E.  Democratic merit group

This project seeks to explore how traditional concepts of merit can be redesigned and expanded to incorporate merit that is not recognized in traditional frameworks (i.e. standardized test scores and GPAs) and that will connect selection to universities’ public mission.  To accomplish this objective, the project will examine emerging frameworks designed to prompt rethinking of the role of merit in higher education, and how those frameworks are effectively translated into practice.  Several different concepts designed to expand the current conception of merit in higher education have emerged, including democratic merit, institutional citizenship, the opportunity agenda, and affirmative capabilities.  The study will identify the range of frameworks designed to connect universities to their public mission, explore how these frameworks are perceived by different audiences, and identify a group of actors in different domains who are positioned to employ those frameworks to shift public discourse and institutional practice about merit.  This study will identify public intellectuals, researchers, practitioners, and activists who are involved in creatively rethinking approaches to merit.  Through interviews and document review, the study will examine the prevailing framework for defining merit, explore how it can be reframed, and identify important participants in this work to collaborate in this effort.

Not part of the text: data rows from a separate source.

/-- The accumulators stand one after another from `0x040` on (R42). -/
theorem memRead_acc_toNat (s : State) {j k : Nat} (hj : j < 5) (hk : k < 4) :
    (memRead s (0x040 + 4 * j + k)).toNat = (s.hash.acc j).toNat / 2 ^ (8 * (3 - k)) % 256 := by
  interval_cases j
  · exact memRead_number_toNat (r := ⟨.h0, 0x040, 4, .ro, false⟩) (by decide) hk rfl
  · exact memRead_number_toNat (r := ⟨.h1, 0x044, 4, .ro, false⟩) (by decide) hk rfl
  · exact memRead_number_toNat (r := ⟨.h2, 0x048, 4, .ro, false⟩) (by decide) hk rfl
  · exact memRead_number_toNat (r := ⟨.h3, 0x04C, 4, .ro, false⟩) (by decide) hk rfl
  · exact memRead_number_toNat (r := ⟨.h4, 0x050, 4, .ro, false⟩) (by decide) hk rfl

/-! ### The frame of every command on the register space -/

theorem err_mem_writtenRegs (i : Instr) : .err ∈ writtenRegs i := by
  cases i <;> simp [writtenRegs, regMap]

theorem status_mem_writtenRegs {i : Instr} (hi : i ≠ .nop) : .status ∈ writtenRegs i := by
  cases i with
  | nop => exact absurd rfl hi
  | _ => simp [writtenRegs, regMap]

section
variable (s : State) {r : RegName} (k : Nat)

theorem readReg_withErr (e : Byte) (hr : r ≠ .err) :
    readReg { s with err := e } r k = readReg s r k := by
  cases r with
  | err => exact absurd rfl hr
  | _ => rfl

theorem readReg_withFailure (e : Byte) (f : Bool) (hs : r ≠ .status) (he : r ≠ .err) :
    readReg { s with err := e, faulted := f } r k = readReg s r k := by
  cases r with
  | status => exact absurd rfl hs
  | err => exact absurd rfl he
  | _ => rfl

theorem readReg_enterCommand (i : Instr) (hr : r ≠ .status) :
    readReg (enterCommand i s) r k = readReg s r k := by
  rw [enterCommand]
  split
  · rfl
  · exact readReg_clearCvalid s hr k

/-- A register shows one part of the state, and a body that runs to its end keeps, by the field lemmas of
its operations, the part of each register its rule does not list. -/
theorem readReg_doneState {i : Instr} (hr : r ∉ writtenRegs i) :
    readReg (doneState i s) r k = readReg s r k := by
  cases i with
  | nop => rfl
  | decRender w =>
    rw [doneState]
    split
    · revert hr
      cases r <;> simp [readReg, writtenRegs]
    · rfl
  | totpDerive =>
    rw [doneState]
    split
    · rfl
    · revert hr
      cases r <;> simp [readReg, writtenRegs, hashRegs, accRegs]
  | _ =>
    rw [doneState]
    revert hr
    cases r <;> simp [readReg, writtenRegs, hashRegs, accRegs, regMap]

/-- A body that raises has written at most results, which its rule lists. -/
theorem readReg_raisedState {i : Instr} (hr : r ∉ writtenRegs i) :
    readReg (raisedState i s) r k = readReg s r k := by
  cases i with
  | hmacCompute | hotpDerive | totpDerive | decRender =>
    rw [raisedState]
    revert hr
    cases r <;> simp [readReg, writtenRegs]
  | _ => rfl

end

Researchers last year conducted interviews that have generated a range of perspectives and questions that will help the project leadership flesh out the contours of the democratic merit concept, identify the aspects of the concept that need further development, identify related frameworks and language that share the values and orientation of democratic merit, and identify the leverage points and roles positioned to advance democratic merit as a framework and practice.  That research explored the following questions:

What are the conceptions of democracy that democratic inform the project of reconnecting universities to their public missions?  How does democracy relate to universities’ public mission?  What does a democratic space look like in the context of a university?  What are the narratives that tell this different story of the relationship between democracy and merit? 

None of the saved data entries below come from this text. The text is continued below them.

-- ==== Sys2Proof/Syntax.lean ====
section
/-! DEFINITION. The instructions: one constructor per row of spec/opcode_table.json (30_encoding.md R75). -/

namespace Sys2Proof

/-- The 35 instructions of R75. `x`, `y`: register indices; `n`: a sprite height; `nn`: a byte; `nnn`: an address (R71, R72). -/
inductive Instr where
  /-- `0nnn` SYS nnn, the ignored machine call (R100). -/
  | sys (nnn : Addr)
  /-- `00E0` CLS (R101). -/
  | cls
  /-- `00EE` RET (R104). -/
  | ret
  /-- `1nnn` JP nnn (R102). -/
  | jp (nnn : Addr)
  /-- `2nnn` CALL nnn (R103). -/
  | call (nnn : Addr)
  /-- `3xnn` SE Vx, nn (R120). -/
  | seImm (x : RegIdx) (nn : Byte)
  /-- `4xnn` SNE Vx, nn (R121). -/
  | sneImm (x : RegIdx) (nn : Byte)
  /-- `5xy0` SE Vx, Vy (R122). -/
  | seReg (x y : RegIdx)
  /-- `6xnn` LD Vx, nn (R138). -/
  | ldImm (x : RegIdx) (nn : Byte)
  /-- `7xnn` ADD Vx, nn (R139). -/
  | addImm (x : RegIdx) (nn : Byte)
  /-- `8xy0` LD Vx, Vy (R141). -/
  | ldReg (x y : RegIdx)
  /-- `8xy1` OR Vx, Vy (R142). -/
  | orReg (x y : RegIdx)
  /-- `8xy2` AND Vx, Vy (R143). -/
  | andReg (x y : RegIdx)
  /-- `8xy3` XOR Vx, Vy (R144). -/
  | xorReg (x y : RegIdx)
  /-- `8xy4` ADD Vx, Vy (R145). -/
  | addReg (x y : RegIdx)
  /-- `8xy5` SUB Vx, Vy (R146). -/
  | subReg (x y : RegIdx)
  /-- `8xy6` SHR Vx (R147). The word's `y` is kept: it is decoded but ignored (R134). -/
  | shr (x y : RegIdx)
  /-- `8xy7` SUBN Vx, Vy (R148). -/
  | subnReg (x y : RegIdx)
  /-- `8xyE` SHL Vx (R149). The word's `y` is kept: it is decoded but ignored (R134). -/
  | shl (x y : RegIdx)
  /-- `9xy0` SNE Vx, Vy (R123). -/
  | sneReg (x y : RegIdx)
  /-- `Annn` LD I, nnn (R150). -/
  | ldI (nnn : Addr)
  /-- `Bnnn` JP V0, nnn (R105). -/
  | jpV0 (nnn : Addr)
  /-- `Cxnn` RND Vx, nn (R151). -/
  | rnd (x : RegIdx) (nn : Byte)
  /-- `Dxyn` DRW Vx, Vy, n (R161). -/
  | drw (x y : RegIdx) (n : Nibble)
  /-- `Ex9E` SKP Vx (R170). -/
  | skp (x : RegIdx)
  /-- `ExA1` SKNP Vx (R171). -/
  | sknp (x : RegIdx)
  /-- `Fx07` LD Vx, DT (R180). -/
  | ldFromDT (x : RegIdx)
  /-- `Fx0A` LD Vx, K (R200). -/
  | ldK (x : RegIdx)
  /-- `Fx15` LD DT, Vx (R181). -/
  | ldDT (x : RegIdx)
  /-- `Fx18` LD ST, Vx (R182). -/
  | ldST (x : RegIdx)
  /-- `Fx1E` ADD I, Vx (R183). -/
  | addI (x : RegIdx)
  /-- `Fx29` LD F, Vx (R184). -/
  | ldF (x : RegIdx)
  /-- `Fx33` LD B, Vx (R185). -/
  | ldB (x : RegIdx)
  /-- `Fx55` LD [I], Vx (R186). -/
  | stRegs (x : RegIdx)
  /-- `Fx65` LD Vx, [I] (R187). -/
  | ldRegs (x : RegIdx)
  deriving DecidableEq, Repr

end Sys2Proof
end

  • How does the project of rethinking merit relate to diversity and inclusion?  
  • Where are the locations where the shift toward democratic merit can occur?  How do admissions and hiring get connected to rethinking the values and goals of education and research?
  • What is the relationship between traditional and democratic approaches to merit, both conceptually and as a strategic concern?

 

Common features of all projects:

  1. They undertake to address structural inequality, but link that to a larger vision or goal of the university.
  2. They employ collaboration and multi-pronged approaches.
  3. They address issues of institutional culture
  4. They are leveraged within larger networks and communities of practice
  5. They are inventing or redesigning roles to enable innovation.
  6. They are about enhancing mobility, developing capacity and enhancing mobility
  7. They connect the individual and the systemic levels.
  8. They require and connect to new forms of public policy, advocacy and regulation.